И Чайка расслабилась. На самом деле это было не  так уж и трудно. Совсем не трудно.

Время, казалось, стрелой летит куда-то: всё вертелось, кружилось перед глазами. Усталость во всем теле сменялась внезапным подъёмом сил; то, что Чайка отчётливо слышала пару минут назад, теперь было лишь отдалённым ничего не значащим эхом; веки так потяжелели, что самым лучшим решением было просто опустить их…
Становилось жарко. Волосы бесились сами по себе и нахально лезли в лицо. Ноги путались в одеяле, она пыталась сбросить его, но после нескольких неудачных попыток сдалась. В воздухе расплылся невероятно лёгкий аромат цветов.  Чайка слышала частое дыхание Лины, та что-то говорила ей, но что именно разобрать было невозможно. Кожа была горячей и скользкой, по всему телу растекалось что-то липкое и приятное…
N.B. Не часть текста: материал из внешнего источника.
-- ==== Sys2Proof/Tests/Slice0.lean ====
section
/-! SUPPORT. Worked examples of the spec, ill-formed commands, and for every statement with hypotheses a state and operands that meet
them. -/

namespace Sys2Proof.Tests

set_option maxRecDepth 3000
set_option Elab.async false
set_option linter.unusedVariables false

open Sys2Proof.Machine

/-- The reset state with some fields set. -/
def st (l : List (Fld × Nat × Nat)) : State := l.foldl (fun s x => s.setf x.1 x.2.1 x.2.2) State.reset

/-- A whole word written over the sideband. -/
def kw (v : Nat) : RegW := ⟨.sideband, 0xF, BitVec.ofNat 32 v⟩

/-- Domains that are on. -/
def on (l : List Nat) : List (Fld × Nat × Nat) := l.flatMap (fun d => [(F.PWD_STAT_STATE, d, 4), (F.CLK_ISLSTAT_RUN, islandOf (some d), 1)])

theorem lands {r i w s} (h : (On s ∧ regAt (r.offset i) = some (r, i) ∧ slot129 s w.org (r.offset i) = true ∧
    (!r.ownerWrites || counterOk s w.org) = true ∧ accessStatus false s r (bankedIdx w.org r i) = accOk ∧
    locked s r (bankedIdx w.org r i) = false) ∧
    (((writable r (bankedIdx w.org r i)).rw ||| (writable r (bankedIdx w.org r i)).rwl |||
    (writable r (bankedIdx w.org r i)).w1c ||| (writable r (bankedIdx w.org r i)).w1s |||
    (writable r (bankedIdx w.org r i)).wo) &&& beBits w.be) ≠ 0 ∧
    (r = .KEY_CMD → privileged s w.org = true → keyBusy s = false) ∧
    (r.silent = true ∨ mustHold s (islandOf (r.domain (bankedIdx w.org r i))) = false)) : Lands r i w s :=
  ⟨h.1.1, h.1.2.1, h.1.2.2.1, fun e => by simpa [e] using h.1.2.2.2.1, h.1.2.2.2.2.1, h.1.2.2.2.2.2, h.2.1, h.2.2.1, h.2.2.2⟩

theorem newMsg {s g ty m} (h : On s ∧ isFloing s (4 * govSpan s g) = true ∧
    (flUp s (govSpan s g) = true ∨ flSt s (govSpan s g) = 2) ∧ (ty, m.span.val, m.id) ∉ (fl s (govSpan s g)).seen) : NewMsg s g ty m :=
  ⟨h.1, h.2.1, h.2.2.1, h.2.2.2⟩

theorem landTurn {s r rest} (h : On s ∧ s.csn.landq = r :: rest ∧ s.mode.wiping = false ∧ landCopying s r = false ∧
    landYields s r = false ∧ ∀ ch ∈ landChans r, granted s ch 2 = true) : LandTurn s r rest :=
  ⟨h.1, h.2.1, h.2.2.1, h.2.2.2.1, h.2.2.2.2.1, h.2.2.2.2.2⟩

theorem waits {s g q d} (h : On s ∧ SMap.find? s.eng.cur g.val = some ⟨q, false, d, false⟩ ∧ engRuns s g.val = true) : Waits s g q d :=
  ⟨h.1, ⟨_, h.2.1⟩, h.2.2⟩

theorem runs {s g q d} (h : On s ∧ SMap.find? s.eng.cur g.val = some ⟨q, true, d, false⟩ ∧ engRuns s g.val = true) : Runs s g q d :=
  ⟨h.1, ⟨_, h.2.1⟩, h.2.2⟩

theorem front {s next op c} (h : On s ∧ next s = some c ∧ c.op = op ∧ findCmd s c.seq = some c ∧
    (isPriv op = true → privileged s c.org = true)) : Front s next op c :=
  ⟨h.1, h.2.1, h.2.2.1, h.2.2.2.1, h.2.2.2.2⟩

theorem taken {s x n} (h : On s ∧ sbAnswers s x.pec = true ∧ s.sb.access = none ∧ x.pec ≠ some false ∧ x.bytes.length = n) :
    Taken s x n :=
  ⟨h.1, h.2.1, h.2.2.1, h.2.2.2.1, h.2.2.2.2⟩

/-- A Floing port of one span in a link state. -/
def flo (g k : Nat) : List (Fld × Nat × Nat) :=
  [(F.GLB_SPANFORM_FORM, g, 5), (F.GLB_SPANFORM_PRESENT, g, 1), (F.SPN_FLSTAT_STATE, g, k), (F.SPN_LANE_ROLE, 9 * g + 8, 1)] ++
    (List.range 8).map (fun l => (F.SPN_LANE_ROLE, 9 * g + l, 0))

/-- A flit that carries nothing and acknowledges `a`. -/
def flit (a : Fin 4096) : Flit := ⟨0, a, false, false, none, none, none⟩

/-- A TLP from one port to another. -/
def car (t : Tlp) (i o : Nat) : Carried := ⟨t, i, o, 0, 0, none, 0, [], 0⟩

/-- A copy of a TLP in flight towards pier 7. -/
def fly (sends : Nat) (planes : List Nat) : InFlight := ⟨car Tlp.blank 0 127, 7, [(127, 0)], sends, planes, 0, 1, false, 0⟩

/-- It, as HANDLE 262143 of pier 7, with its one cell arrived over plane 15. -/
def flown (x : InFlight) (s : State) : State :=
  setInfl 7 262143 x { s with deck.got := [(inflKey 7 7 262143, ⟨[⟨0, 15, 0, []⟩], false⟩)] }

/-- A footway message of a span. -/
def msg (ty : Nat) : FwMsg := { FwMsg.blank with ty := ty, id := 5, span := 31 }

/-- Engine 63 with a handler. -/
def hand (q : QEv) (entered : Bool) (l : List (Fld × Nat × Nat)) : State :=
  { st (on [55] ++ [(F.ENG_STAT_STATE, 63, 0)] ++ l) with eng.cur := [(63, ⟨q, entered, false, false⟩)] }

/-- An event of duty 63 of pier 7. -/
def ev (e : Ev) : QEv := ⟨7, 63, e⟩

/-- Its duty, valid and in engine 63. -/
def duty (kind : Nat) : List (Fld × Nat × Nat) :=
  [(F.PIR_DUTY_VALID, 511, 1), (F.PIR_DUTY_KIND, 511, kind), (F.PIR_DUTY_ENGINE, 511, 63)]

/-- An accepted command with the bytes of its descriptor from byte 8. -/
def cmd (op : Nat) (run : Bool) (args : List Byte) : Cmd :=
  ⟨5, [BitVec.ofNat 8 op, 0, 0, 0, 0, 0, 0, 0] ++ args, .sideband, some 64, 0, run⟩

/-- The same from the management endpoint of virtual switch 63. -/
def mcmd (op : Nat) (args : List Byte) : Cmd := { cmd op false args with org := .mctp 63 0 0 0, bank := some 63 }

/-- A state in which commands are accepted. -/
def cs (c : List Cmd) (l : List (Fld × Nat × Nat)) : State := { st l with jrn.cmds := c }

theorem judged {h s w} (e : (match judge h s with | .error x => x == w | .ok _ => false) = true) : judge h s = .error w := by
  split at e
  · simp_all
  · simp at e


/-- An image that says nothing. -/
def img0 : Image := { (default : Content) with len := 0, mode := 0, secver := 0, build := 0, fabric := 0, module := 0, developOnly := false, hashes := [] }

/-- A replacement of one empty image by another, of command 4. -/
def rep (committed : Bool) : Live := ⟨4, committed, img0, img0, [], 0, false⟩

/-- Its command. -/
def lcmd : Cmd := { cmd 0x15 true [7] with seq := 4 }

/-- Pier 7 in a state of a live replacement. -/
def liv (k : Nat) (l : Live) (c : List Cmd) (x : List (Fld × Nat × Nat)) : State :=
  { cs c ([(F.GLB_IMGSTAT_LIVE, 0, k), (F.GLB_IMGSTAT_LIVE_PIER, 0, 7)] ++ x) with img.live := some l }

/-- An image whose segment of pier 7 gives GTE_SLOT of port 127 the value 0. -/
def seg : Image := { img0 with
  segs := List.replicate 7 ⟨[], [], [], [], [], [], [], true, 0, 0, []⟩ ++
    [⟨[], [], [⟨.GTE_SLOT, 127, 0⟩], [], [], [], [], true, 0, 0, []⟩] }

/-- A PCI Express port with its link up. -/
def up (p : Nat) : List (Fld × Nat × Nat) :=
  [(F.GLB_SPANFORM_FORM, p / 4, 3), (F.GLB_SPANFORM_PRESENT, p / 4, 15), (F.SPN_PSTAT_LTSSM, p, 0x0C), (F.SPN_PSTAT_LINKUP, p, 1)]

/-- A virtual switch from port 112 to port 127. -/
def sw : VsDef := ⟨112, [⟨29, .local_ 127, false⟩], true, true, true, false, false, []⟩

/-- Virtual switch 63 of that form. -/
def vst (l : List (Fld × Nat × Nat)) : State :=
  { st (up 112 ++ up 127 ++ [(F.GLB_SPANFORM_UPSTREAM, 28, 1)] ++ l) with host.vsw := [(63, sw)] }

/-- The sender of an MCTP message. -/
def frm : MctpFrom := ⟨0x1234, 9, 31, 7⟩

/-- A configuration request to its upstream port. -/
def crq : Tlp := { Tlp.blank with kind := .cfgWr, data := [1, 2, 3, 4] }

/-- A fabric header. -/
def fh (k : Fin 8) : FabHdr := ⟨k, 7, 3, 0, 63, 127, 127, 63, 16383, 511, 0, [1]⟩

/-- The word of a duty of pier n: four of kind LANE and one of kind CONTAIN, in the pier's first engine. -/
def dutyWord (n d : Nat) : Word :=
  BitVec.ofNat 32 (2 ^ F.PIR_DUTY_VALID.lo + (if d < 4 then 2 else 3) * 2 ^ F.PIR_DUTY_KIND.lo +
    (if d < 4 then 4 * n + d else n) * 2 ^ F.PIR_DUTY_INST.lo + 8 * n * 2 ^ F.PIR_DUTY_HOME.lo)


/-- A flit of one byte of data, the start of a packet. -/
def oneFlit : Flit := { flit 4095 with seq := 4095, data := some ⟨0, true, false, [7]⟩ }

/-- The 256 bytes whose first 250 are given. -/
def codeOf (w : List Byte) : List Byte :=
  w ++ (List.range 6).map (fun i => (if i % 2 = 0 then rsOf (codeData 0 w) else rsOf (codeData 1 w)).getD (i / 2) 0)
Она открыла глаза. Рядом никого не было. Уродливо смятая постель являла по истине жуткое зрелище. Среди избитых подушек и залитых маслом простыней она почему-то видела себя последней шлюхой дешёвого захолустного кабака. Казалось, за эту ночь она всосала в себя грязь всех притонов, когда-либо существовавших на этой земле… Чайка стиснула зубы и, зажала нос, будто и впрямь донеслась до неё вонь чьих-то давно протухших судеб, располосованных, залапанных… Она начала нервно ворочаться, всё больше и больше путаясь в простыне. Липкие от масла ладони безжалостно лупили по матрасу – самому главному виновнику. Устав, Чайка перевернулась на живот и уткнулась лицом в подушку, но та, казалось, ещё хранила запах сладких стонов, в памяти сразу стали возникать картины прошедшего вечера. Жалобно что-то проскулив, она сорвалась с места. Бежать, бежать… бежать из этого Ада. Несмотря на то что особого беспорядка в комнате не было, всё же каждая деталь назойливо напоминала о прошедшей попойке. Пара пустых бутылок «Чёрного лекаря», закатившийся под ножку стула бокал, кучка смятой одежды на стуле… Бежать, бежать… в ванную.
Торопливо сгребая в охапку свои вещи, она вдруг остановилась и, обернувшись, застыла в немом вопросе. Каким же всё было уродливым! Этот запах масла, вина, это пошлое утро! Шторы на окне, по-хамски изучающие её нагое тело, не скрывали своего пренебрежения и, глухо усмехаясь, отводили глаза.
- Суки! – выпалила Чайка. – Вы всё знали заранее… и молчали! – и с этими словами она вылетела из комнаты, громко хлопнув дверью.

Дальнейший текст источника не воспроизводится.